While meal prep is currently the craze — where you prepare several days of food at once — and can save you hundreds in the long run, the real savings start before you even hit the store.

“The best way to save is to plan your meals based on what’s on sale,” Roesbery says. “It doesn’t save you any money to run from store to store, find your favorite store and base your meals on those sales.”

Roesbery also recommends keeping it old-school, and using a print newspaper to find the best coupons.

“I think people are crazy that don’t get newspapers with coupons,” Rosebery says. “If you use 2 coupons, it pays for its subscription. Get the coupons that are available in newspapers, hang onto the inserts for 3 to 4 weeks, then you’re ready to shop for what’s on sale. For the most part, it takes too much time, energy, and ink cartridge printing off coupons online.”

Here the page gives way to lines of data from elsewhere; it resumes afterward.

/-- DEFINE_GROUP, CUE_ROUTE and SET_GUARD (R16, R19, R100, R200): the record, the route or the level is written; a member's
position or priority choice out of its range, a live group, an edit that does not fit and a LOCKED class refuse. -/
def Obligations.GroupRouteGuardWritten : Prop :=
  (∀ (tag g : Nat) (members : List (Nat × Nat)) (talkCode revoke : Nat) (s : State),
    let c := Instr.defineGroup tag g members talkCode revoke
    s.takes c = true →
    (32 ≤ g ∨ (∃ m ∈ members, 24 ≤ m.1 ∨ 2 ≤ m.2) ∨ ¬ (members.map Prod.fst).Nodup) →
    Answers c s tag .defineGroup .badValue .none)
  ∧ (∀ (tag g : Nat) (members : List (Nat × Nat)) (talkCode revoke : Nat) (s : State),
    let c := Instr.defineGroup tag g members talkCode revoke
    let p := s.part.took c
    g < 32 → (∀ m ∈ members, m.1 < 24 ∧ m.2 < 2) → (members.map Prod.fst).Nodup → s.part.guardOf 3 = .opened →
    s.takes c = true →
    ((s.part.group g).talkers = [] → (s.part.group g).waiters = [] →
      ∃ t, exec c s = .next t ∧ Replied t tag .defineGroup .ok .none
        ∧ Leaves s t ((p.setGroup g { members := members.map fun m => (m.1, m.2 == 1),
                                      talkCode := min talkCode 76, revoke := min revoke 300, talkers := [], waiters := [] }).disturb))
    ∧ ((s.part.group g).talkers ≠ [] ∨ (s.part.group g).waiters ≠ [] →
        Answers c s tag .defineGroup .wrongState .none))
  ∧ (∀ (tag route : Nat) (player : Option Nat) (output code : Nat) (s : State),
    let c := Instr.cueRoute tag route player output code
    let p := s.part.took c
    let old := vget p.cc.routes route none
    let new : Option Route := player.map fun k => { player := k, output := output, code := min code 76 }
    let p1 := { p with cc := { p.cc with routes := vset p.cc.routes route new } }
    let outs := (match old with | some r => [r.output] | none => []) ++ match new with | some r => [r.output] | none => []
    route < 32 → (∀ k, player = some k → k < 8 ∧ output < 96) → s.takes c = true →
    (∀ p2, p1.edit? outs = some p2 →
      ∃ t, exec c s = .next t ∧ Replied t tag .cueRoute .ok .none ∧ Leaves s t p2)
    ∧ (p1.edit? outs = none → Answers c s tag .cueRoute .mixFull .none))
  ∧ ∀ (tag cls level : Nat) (v : Level) (s : State),
    let c := Instr.setGuard tag cls level
    let p := s.part.took c
    cls < 4 → levelOf level = some v → s.takes c = true →
    (s.part.guardOf cls ≠ .locked ∨ v = .locked →
      ∃ t, exec c s = .next t ∧ Replied t tag .setGuard .ok .none
        ∧ Leaves s t { p with cc := { p.cc with guards := vset p.cc.guards cls v } })
    ∧ (s.part.guardOf cls = .locked → v ≠ .locked → Answers c s tag .setGuard .locked .none)
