theorem tellsOnly_queueAll {l : Link} {tag : Nat} {a : Result × Info} (now : Nat) (ns : List Notice)
    (h : l.TellsOnly tag a) : (ns.foldl (Link.queueNotice now) l).TellsOnly tag a := by
  induction ns generalizing l with
  | nil => exact h
  | cons n rest ih => exact ih (tellsOnly_queueNotice now n h)

theorem tellsOnly_flushOp {s : State} {tag : Nat} {a : Result × Info} (h : s.link.TellsOnly tag a) :
    s.flushOp.link.TellsOnly tag a := by
  rcases flushOp_cases s with e | ⟨_, _, _, _, e⟩ | ⟨_, _, n, _, _, e⟩ <;> rw [e]
  · exact h
  · exact h
  · exact tellsOnly_queueNotice _ n h

theorem tellsOnly_flushOps {s : State} {tag : Nat} {a : Result × Info} (h : s.link.TellsOnly tag a) :
    s.flushOps.link.TellsOnly tag a :=
  tellsOnly_flushOp (tellsOnly_flushOp (tellsOnly_flushOp (tellsOnly_flushOp h)))

/-- A place after the answer is one from before, or carries the answer. -/
theorem mem_of_mem_answerPlace {tag : Nat} {kind : ReplyKind} {a : Result × Info} {ps : List Place} {x : Place}
    (h : x ∈ answerPlace tag kind a ps) : x ∈ ps ∨ x.answer = some a := by
  induction ps with
  | nil => cases h
  | cons p rest ih =>
    unfold answerPlace at h
    split at h
    · rcases List.mem_cons.mp h with rfl | h
      · exact .inr rfl
      · exact .inl (List.mem_cons_of_mem _ h)
    · rcases List.mem_cons.mp h with rfl | h
      · exact .inl List.mem_cons_self
      · exact (ih h).imp_left (List.mem_cons_of_mem _)

theorem tellsOnly_answer {l : Link} {tag : Nat} {r : Result} {i : Info} (kind : ReplyKind)
    (h : l.TellsOnly tag (r, i)) : (l.answer tag kind r i).TellsOnly tag (r, i) := by
  refine tellsOnly_pump ⟨fun x hx htag b hb => ?_, h.2⟩
  rcases mem_of_mem_answerPlace hx with hx | ha
  · exact h.1 x hx htag b hb
  · exact Option.some.inj (hb.symm.trans ha)

theorem conclude_tellsOnly {s : State} {tag : Nat} (cmd : Cmd) {a : Answered} {after : Link → Link}
    (hafter : ∀ l, (after l).replies = l.replies ∧ (after l).tx = l.tx)
    (h : s.link.TellsOnly tag (a.result, a.info)) :
    (s.conclude tag cmd a after).link.TellsOnly tag (a.result, a.info) := by
  refine tellsOnly_flushOps (tellsOnly_queueAll _ _ (tellsOnly_answer _ ?_))
  have hearly := tellsOnly_queueAll a.part.tu.floorTime a.part.early h
  unfold Link.TellsOnly
  rw [(hafter _).1, (hafter _).2]
  exact hearly

/-- A reply under the tag is the answer. -/
theorem replied_eq {t : State} {tag : Nat} {cmd : Cmd} {r : Result} {i : Info} {a : Result × Info}
    (h : t.link.TellsOnly tag a) (hr : Replied t tag cmd r i) : (r, i) = a := by
  rcases hr with htx | hmem
  · exact h.2 _ _ _ htx
  · exact h.1 _ hmem rfl _ rfl

/-- A tag that nothing answers yet is told nothing but the answer to come, the command's own place being still unanswered. -/
theorem handed_tellsOnly {s : State} {tag : Nat} (c : Instr) (a : Result × Info)
    (hqueue : ∀ x ∈ s.link.replies, x.tag = tag → x.answer = none)
    (hsent : ∀ k r i, s.link.tx ≠ some (.reply tag k r i)) : (s.handed c).link.TellsOnly tag a := by
  have hbefore : s.link.TellsOnly tag a :=
    ⟨fun x hx htag b hb => (by rw [hqueue x hx htag] at hb; cases hb), fun k r i htx => absurd htx (hsent k r i)⟩
  unfold State.handed
  split
  · exact hbefore
  · split
    · exact hbefore
    · refine ⟨fun x hx htag b hb => ?_, hbefore.2⟩
      rcases List.mem_append.mp hx with hx | hx
      · exact hbefore.1 x hx htag b hb
      · rw [List.mem_singleton.mp hx] at hb; cases hb
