-- ==== Sys2Proof/Word.lean ====
section
/-! DEFINITION. The widths of the block's data (spec/00_scope.md R9, R10). -/

namespace Sys2Proof

/-- A byte: a function code, a unit id, a character, a checksum byte (R9). -/
abbrev Byte := BitVec 8

/-- A 16-bit field of a PDU or frame header (R9). -/
abbrev Half := BitVec 16

/-- A host-bus word: the only access width of the block (20_memory.md R92). -/
abbrev Word := BitVec 32

end Sys2Proof
end

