-- ==== Sys2Proof/Config.lean ====
section
/-! DEFINITION. The block's parameters (spec/00_scope.md R8) and its one open value, RAM_INIT. -/

namespace Sys2Proof.Config

/-- RAM_INIT (R8, R50-R52; 92_eei_decisions.md D33): the content of a RAM byte that nothing has
written since power-on. `draw` counts the power-ons (hardware resets), `address` is the byte's bus
offset. A free value: nothing constrains it (log 3). -/
opaque ramInit (draw address : Nat) : Byte

/-- PDU_MAX (R8): bytes in a PDU, function code included. -/
def pduMax : Nat := 253

/-- The payload limit that goes with PDU_MAX (R8, R160). -/
def payloadMax : Nat := 252

/-- RTU_MAX (R8): bytes in an RTU frame. -/
def rtuMax : Nat := 256

/-- ASCII_MAX (R8): decoded bytes in an ASCII frame. -/
def asciiMax : Nat := 255

/-- LEN_MAX (R8): the largest STREAM length field. -/
def lenMax : Nat := 254

/-- BUF_N (R8): entries of TXBUF and of RXBUF. -/
def bufN : Nat := 256

/-- MSG_N (R8): words of MSG. -/
def msgN : Nat := 2048

/-- E0 (R8): index of the first element word of MSG. -/
def e0 : Nat := 8

/-- How many element words MSG has: EL[0] to EL[2039] (30_encoding.md R140). -/
def elements : Nat := 2040

/-- The size of the host aperture in bytes (10_state.md R31). -/
def aperture : Nat := 0x8000

/-- The constant of the ID register (10_state.md R32). -/
def idValue : Word := 0x4D420001

/-- CHARBITS after reset (R8, 10_state.md R33). -/
def charBitsReset : BitVec 4 := 11

/-- BAUD after reset (R8, 10_state.md R39). -/
def baudReset : Word := 9600

/-- TXDLY after reset, in microseconds (R8, 10_state.md R40). -/
def txDlyReset : Word := 2000

/-- The CRC16 seed (41_checksum.md R241, 10_state.md R35). -/
def crcSeed : Half := 0xFFFF

/-- The CRC16 polynomial in the right-shifting register (41_checksum.md R241). -/
def crcPoly : Half := 0xA001

end Sys2Proof.Config
end

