/-- A count written into a one-byte field. Every caller's count is bounded by its layout's limit. -/
def countByte (n : Nat) : Byte := BitVec.ofNat 8 n

/-- A count written into a two-byte field. -/
def countHalf (n : Nat) : Half := BitVec.ofNat 16 n

/-- `rd16(xs, p)` (00_scope.md R11); a byte past the end counts as 0 (no rule reads one). -/
def rd16 (xs : List Byte) (p : Nat) : Half := half (xs.getD p 0) (xs.getD (p + 1) 0)

/-- The 16-bit values of a list of bytes, two by two, high byte first (R132). -/
def halves : List Byte → List Half
  | hi :: lo :: rest => half hi lo :: halves rest
  | _ => []

/-- The bytes of a list of 16-bit values (R132). -/
def halfBytes (vs : List Half) : List Byte := vs.flatMap be16

/-- A byte from its eight bits, bit 0 first (R133). -/
def byteOfBits (f : Nat → Bool) : Byte :=
  BitVec.ofNat 8 ((f 0).toNat + 2 * (f 1).toNat + 4 * (f 2).toNat + 8 * (f 3).toNat
    + 16 * (f 4).toNat + 32 * (f 5).toNat + 64 * (f 6).toNat + 128 * (f 7).toNat)

/-- `pack_bits` (R133): bit i of the list is bit `i mod 8` of byte `i div 8`; missing bits are 0. -/
def packBits (xs : List Bool) : List Byte :=
  (List.range ((xs.length + 7) / 8)).map fun j => byteOfBits fun k => xs.getD (8 * j + k) false

/-- `unpack_bits` (R133). -/
def unpackBits (bs : List Byte) : List Bool :=
  (List.range (8 * bs.length)).map fun i => (bs.getD (i / 8) 0).getLsbD (i % 8)

/-! ## Reasons for rejecting -/

/-- Why a word or a PDU has no meaning. The first four are the illegal command words of R123, the
others the failures of `unpack` (40_codec.md R161). -/
inductive DecodeError where
  /-- Bits 31:17 of a command word are not all 0 (R123). -/
  | reservedBits
  /-- OP is not in the opcode map (R121). -/
  | reservedOp
  /-- DATA is not 0 for a command that takes none (R123). -/
  | strayData
  /-- DIR is not 0 for a command that takes none (R123). -/
  | strayDir
  /-- A PDU of no bytes (40_codec.md R161). -/
  | emptyPdu
  /-- The function code is reserved in this direction (R135). -/
  | unsupportedCode
  /-- The payload's length is not the layout's (R134). -/
  | wrongLength
  /-- A register byte count is odd (40_codec.md R173, R178, R184). -/
  | oddByteCount
  /-- A byte count is not a multiple of 7 (40_codec.md R180). -/
  | raggedGroup
  /-- A sub-structure's length is illegal or runs past the end (40_codec.md R181, R182). -/
  | badSubLength
  /-- The FIFO count disagrees with its byte count (40_codec.md R186). -/
  | countMismatch
deriving DecidableEq, Repr

/-! ## The command word -/

/-- OP: bits 7:0 (R120). -/
def opField (v : Word) : Byte := v.extractLsb' 0 8

/-- DATA: bits 15:8 (R120, R122). -/
def dataField (v : Word) : Byte := v.extractLsb' 8 8

/-- DIR: bit 16 (R120, R122). -/
def dirField (v : Word) : Bool := v.getLsbD 16

/-- The reserved bits 31:17 (R120). -/
def reservedField (v : Word) : BitVec 15 := v.extractLsb' 17 15

/-- A command without operands: DATA and DIR must be 0 (R123). -/
def plainCommand (v : Word) (i : Instr) : Except DecodeError Instr :=
  if dataField v ≠ 0 then .error .strayData
  else if dirField v then .error .strayDir
  else .ok i

/-- A command that takes DATA: DIR must be 0 (R123). -/
def dataCommand (v : Word) (f : Byte → Instr) : Except DecodeError Instr :=
  if dirField v then .error .strayDir else .ok (f (dataField v))

/-- A command that takes DIR: DATA must be 0 (R123). -/
def dirCommand (v : Word) (request response : Instr) : Except DecodeError Instr :=
  if dataField v ≠ 0 then .error .strayData
  else if dirField v then .ok response
  else .ok request

/-- `decode_cmd` (R124), total on every 32-bit value. -/
def decodeCommand (v : Word) : Except DecodeError Instr :=
  if reservedField v ≠ 0 then .error .reservedBits
  else
    match (opField v).toNat with
    | 0x00 => plainCommand v .nop
    | 0x01 => plainCommand v .crcInit
    | 0x02 => dataCommand v .crcFeed
    | 0x03 => plainCommand v .lrcInit
    | 0x04 => dataCommand v .lrcFeed
    | 0x10 => dirCommand v .encodeReq .encodeRsp
    | 0x11 => dirCommand v .decodeReq .decodeRsp
    | 0x20 => plainCommand v .txSend
    | 0x30 => plainCommand v .rxEnable
    | 0x31 => plainCommand v .rxDisable
    | 0x32 => plainCommand v .rxRelease
    | 0xFF => plainCommand v .resetSoft
    | _ => .error .reservedOp

/-! ## PDUs -/

/-- The layout of a function code in a direction (R131, R135), `none` for the reserved codes. -/
def layoutOf (dir : Dir) (fc : Byte) : Option Layout :=
  match dir with
  | .request =>
    match fc.toNat with
    | 0x01 => some .pair
    | 0x02 => some .pair
    | 0x03 => some .pair
    | 0x04 => some .pair
    | 0x05 => some .pair
    | 0x06 => some .pair
    | 0x0F => some .writeCoils
    | 0x10 => some .writeRegs
    | 0x14 => some .fileRefs
    | 0x15 => some .fileWrites
    | 0x16 => some .maskWrite
    | 0x17 => some .readWrite
    | 0x18 => some .fifoPointer
    | _ => none
  | .response =>
    if fc.getLsbD 7 then some .exception
    else
      match fc.toNat with
      | 0x01 => some .coils
      | 0x02 => some .coils
      | 0x03 => some .registers
      | 0x04 => some .registers
      | 0x05 => some .pair
      | 0x06 => some .pair
      | 0x0F => some .pair
      | 0x10 => some .pair
      | 0x14 => some .fileData
      | 0x15 => some .fileWrites
      | 0x16 => some .maskWrite
      | 0x17 => some .registers
      | 0x18 => some .fifoValues
      | _ => none

/-- The payload length a layout's own length field calls for (the table of R134). A length byte
that is not there counts as 0. -/
def payloadLength (l : Layout) (p : List Byte) : Nat :=
  match l with
  | .pair => 4
  | .maskWrite => 6
  | .fifoPointer => 2
  | .coils => 1 + (p.getD 0 0).toNat
  | .registers => 1 + (p.getD 0 0).toNat
  | .writeCoils => 5 + (p.getD 4 0).toNat
  | .writeRegs => 5 + (p.getD 4 0).toNat
  | .readWrite => 9 + (p.getD 8 0).toNat
  | .fileRefs => 1 + (p.getD 0 0).toNat
  | .fileData => 1 + (p.getD 0 0).toNat
  | .fileWrites => 1 + (p.getD 0 0).toNat
  | .fifoValues => 2 + (rd16 p 0).toNat
  | .exception => 1

/-- The file references of R180, seven bytes each. -/
def unpackFileRefs : List Byte → List FileRef
  | ref :: f1 :: f0 :: r1 :: r0 :: n1 :: n0 :: rest =>
    ⟨ref, half f1 f0, half r1 r0, half n1 n0⟩ :: unpackFileRefs rest
  | _ => []

/-- The sub-responses of R181. `fuel` bounds the number of sub-responses; the number of bytes is
always enough. -/
def unpackFileData : (fuel : Nat) → List Byte → Except DecodeError (List FileData)
  | _, [] => .ok []
  | 0, _ :: _ => .error .badSubLength
  | fuel + 1, len :: rest =>
    if len.toNat % 2 = 0 ∨ rest.length < len.toNat then .error .badSubLength
    else
      match unpackFileData fuel (rest.drop len.toNat) with
      | .error e => .error e
      | .ok more => .ok (⟨rest.getD 0 0, halves ((rest.take len.toNat).drop 1)⟩ :: more)

/-- The sub-requests of R182; `fuel` as in `unpackFileData`. -/
def unpackFileWrites : (fuel : Nat) → List Byte → Except DecodeError (List FileWrite)
  | _, [] => .ok []
  | 0, _ :: _ => .error .badSubLength
  | fuel + 1, ref :: f1 :: f0 :: r1 :: r0 :: n1 :: n0 :: rest =>
    let size := 2 * (half n1 n0).toNat
    if rest.length < size then .error .badSubLength
    else
      match unpackFileWrites fuel (rest.drop size) with
      | .error e => .error e
      | .ok more => .ok (⟨ref, half f1 f0, half r1 r0, halves (rest.take size)⟩ :: more)
  | _ + 1, _ => .error .badSubLength

/-- A register list behind a byte count (R173, R178, R184): the count equals the bytes that follow
and is even. -/
def unpackRegisters (count : Byte) (rest : List Byte) : Except DecodeError (List Half) :=
  if rest.length ≠ count.toNat then .error .wrongLength
  else if count.toNat % 2 ≠ 0 then .error .oddByteCount
  else .ok (halves rest)

/-- A coil list behind a byte count (R171, R176). -/
def unpackCoils (count : Byte) (rest : List Byte) : Except DecodeError (List Bool) :=
  if rest.length ≠ count.toNat then .error .wrongLength else .ok (unpackBits rest)

/-- `unpack_fc` and `unpack_exc` (40_codec.md R161): a variant's Unpack, by layout. -/
def unpackPayload (l : Layout) (p : List Byte) : Except DecodeError Payload :=
  match l with
  | .pair =>
    match p with
    | [a1, a0, b1, b0] => .ok (.pair (half a1 a0) (half b1 b0))
    | _ => .error .wrongLength
  | .coils =>
    match p with
    | count :: rest => (unpackCoils count rest).map .coils
    | [] => .error .wrongLength
  | .registers =>
    match p with
    | count :: rest => (unpackRegisters count rest).map .registers
    | [] => .error .wrongLength
  | .writeCoils =>
    match p with
    | a1 :: a0 :: q1 :: q0 :: count :: rest =>
      (unpackCoils count rest).map (.writeCoils (half a1 a0) (half q1 q0))
    | _ => .error .wrongLength
  | .writeRegs =>
    match p with
    | a1 :: a0 :: q1 :: q0 :: count :: rest =>
      (unpackRegisters count rest).map (.writeRegs (half a1 a0) (half q1 q0))
    | _ => .error .wrongLength
  | .fileRefs =>
    match p with
    | count :: rest =>
      if rest.length ≠ count.toNat then .error .wrongLength
      else if count.toNat % 7 ≠ 0 then .error .raggedGroup
      else .ok (.fileRefs (unpackFileRefs rest))
    | [] => .error .wrongLength
  | .fileData =>
    match p with
    | count :: rest =>
      if rest.length ≠ count.toNat then .error .wrongLength
      else (unpackFileData rest.length rest).map .fileData
    | [] => .error .wrongLength
  | .fileWrites =>
    match p with
    | count :: rest =>
      if rest.length ≠ count.toNat then .error .wrongLength
      else (unpackFileWrites rest.length rest).map .fileWrites
    | [] => .error .wrongLength
  | .maskWrite =>
    match p with
    | [a1, a0, n1, n0, o1, o0] => .ok (.maskWrite (half a1 a0) (half n1 n0) (half o1 o0))
    | _ => .error .wrongLength
  | .readWrite =>
    match p with
    | r1 :: r0 :: m1 :: m0 :: w1 :: w0 :: q1 :: q0 :: count :: rest =>
      (unpackRegisters count rest).map
        (.readWrite (half r1 r0) (half m1 m0) (half w1 w0) (half q1 q0))
    | _ => .error .wrongLength
  | .fifoPointer =>
    match p with
    | [a1, a0] => .ok (.fifoPointer (half a1 a0))
    | _ => .error .wrongLength
  | .fifoValues =>
    match p with
    | b1 :: b0 :: c1 :: c0 :: rest =>
      if rest.length + 2 ≠ (half b1 b0).toNat then .error .wrongLength
      else if (half b1 b0).toNat ≠ 2 + 2 * (half c1 c0).toNat then .error .countMismatch
      else .ok (.fifoValues (halves rest))
    | _ => .error .wrongLength
  | .exception =>
    match p with
    | [code] => .ok (.exception code)
    | _ => .error .wrongLength
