-- ==== Sys2Proof/Machine/Control.lean ====
section
/-! DEFINITION. The control commands (spec/43_control.md). -/

namespace Sys2Proof.Machine

/-- NOP (R340). -/
def execNop (s : State) : Result := .next (commandDone s)

/-- RX.ENABLE (R341): in RTU mode the receiver starts in ERROR and waits for silence. -/
def execRxEnable (s : State) : Result :=
  .next <| commandDone <|
    if s.rxs = .disabled then
      match s.mode with
      | .rtu => { s with rxAsm := [], rxNib := none, rxs := .error, tRxLast := s.t }
      | .ascii => { s with rxAsm := [], rxNib := none, rxs := .idle }
      | .stream => { s with rxAsm := [], rxNib := none, rxs := .idle }
    else s

/-- RX.DISABLE (R343). -/
def execRxDisable (s : State) : Result :=
  .next (commandDone { s with rxAsm := [], rxNib := none, rxs := .disabled })

/-- RX.RELEASE (R342). -/
def execRxRelease (s : State) : Result := .next (commandDone { s with rxValid := false })

/-- RESET.SOFT (R344): every register and internal item takes its reset value, but TXBUF, RXBUF, MSG and
`t` are kept, and `t_line` and `t_rx_last` take the current instant. -/
def execResetSoft (s : State) : Result :=
  .next
    { State.reset with
      mem := s.mem
      ramDraw := s.ramDraw
      t := s.t
      tLine := s.t
      tRxLast := s.t
      inputs := s.inputs
      lineOut := s.lineOut
      hostResp := s.hostResp }

end Sys2Proof.Machine
end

However, some grocery chains make downloading online coupons incredibly accessible for consumers, so be sure to check out your go-to store’s policy. Roesbery shops regularly at Smith’s — a Kroger subsidiary — and touts the chain’s loyalty program, which enables customers to download coupons right to their savings card.

Roesbery also takes advantage of Kroger’s Fuel Program to really max out his savings. Check out your favorite store’s loyalty program, and watch the rewards rack up as you stock up on all that cheap food.

“Kroger has a program that’s across the nation, I save a dollar down on my gas every time I gas up,” says Rosebery. “I buy all my gift cards at Smith’s and they end up giving me 2 to 4 times the reward points for gas.”

Is there anything more delicious than a fat bank account?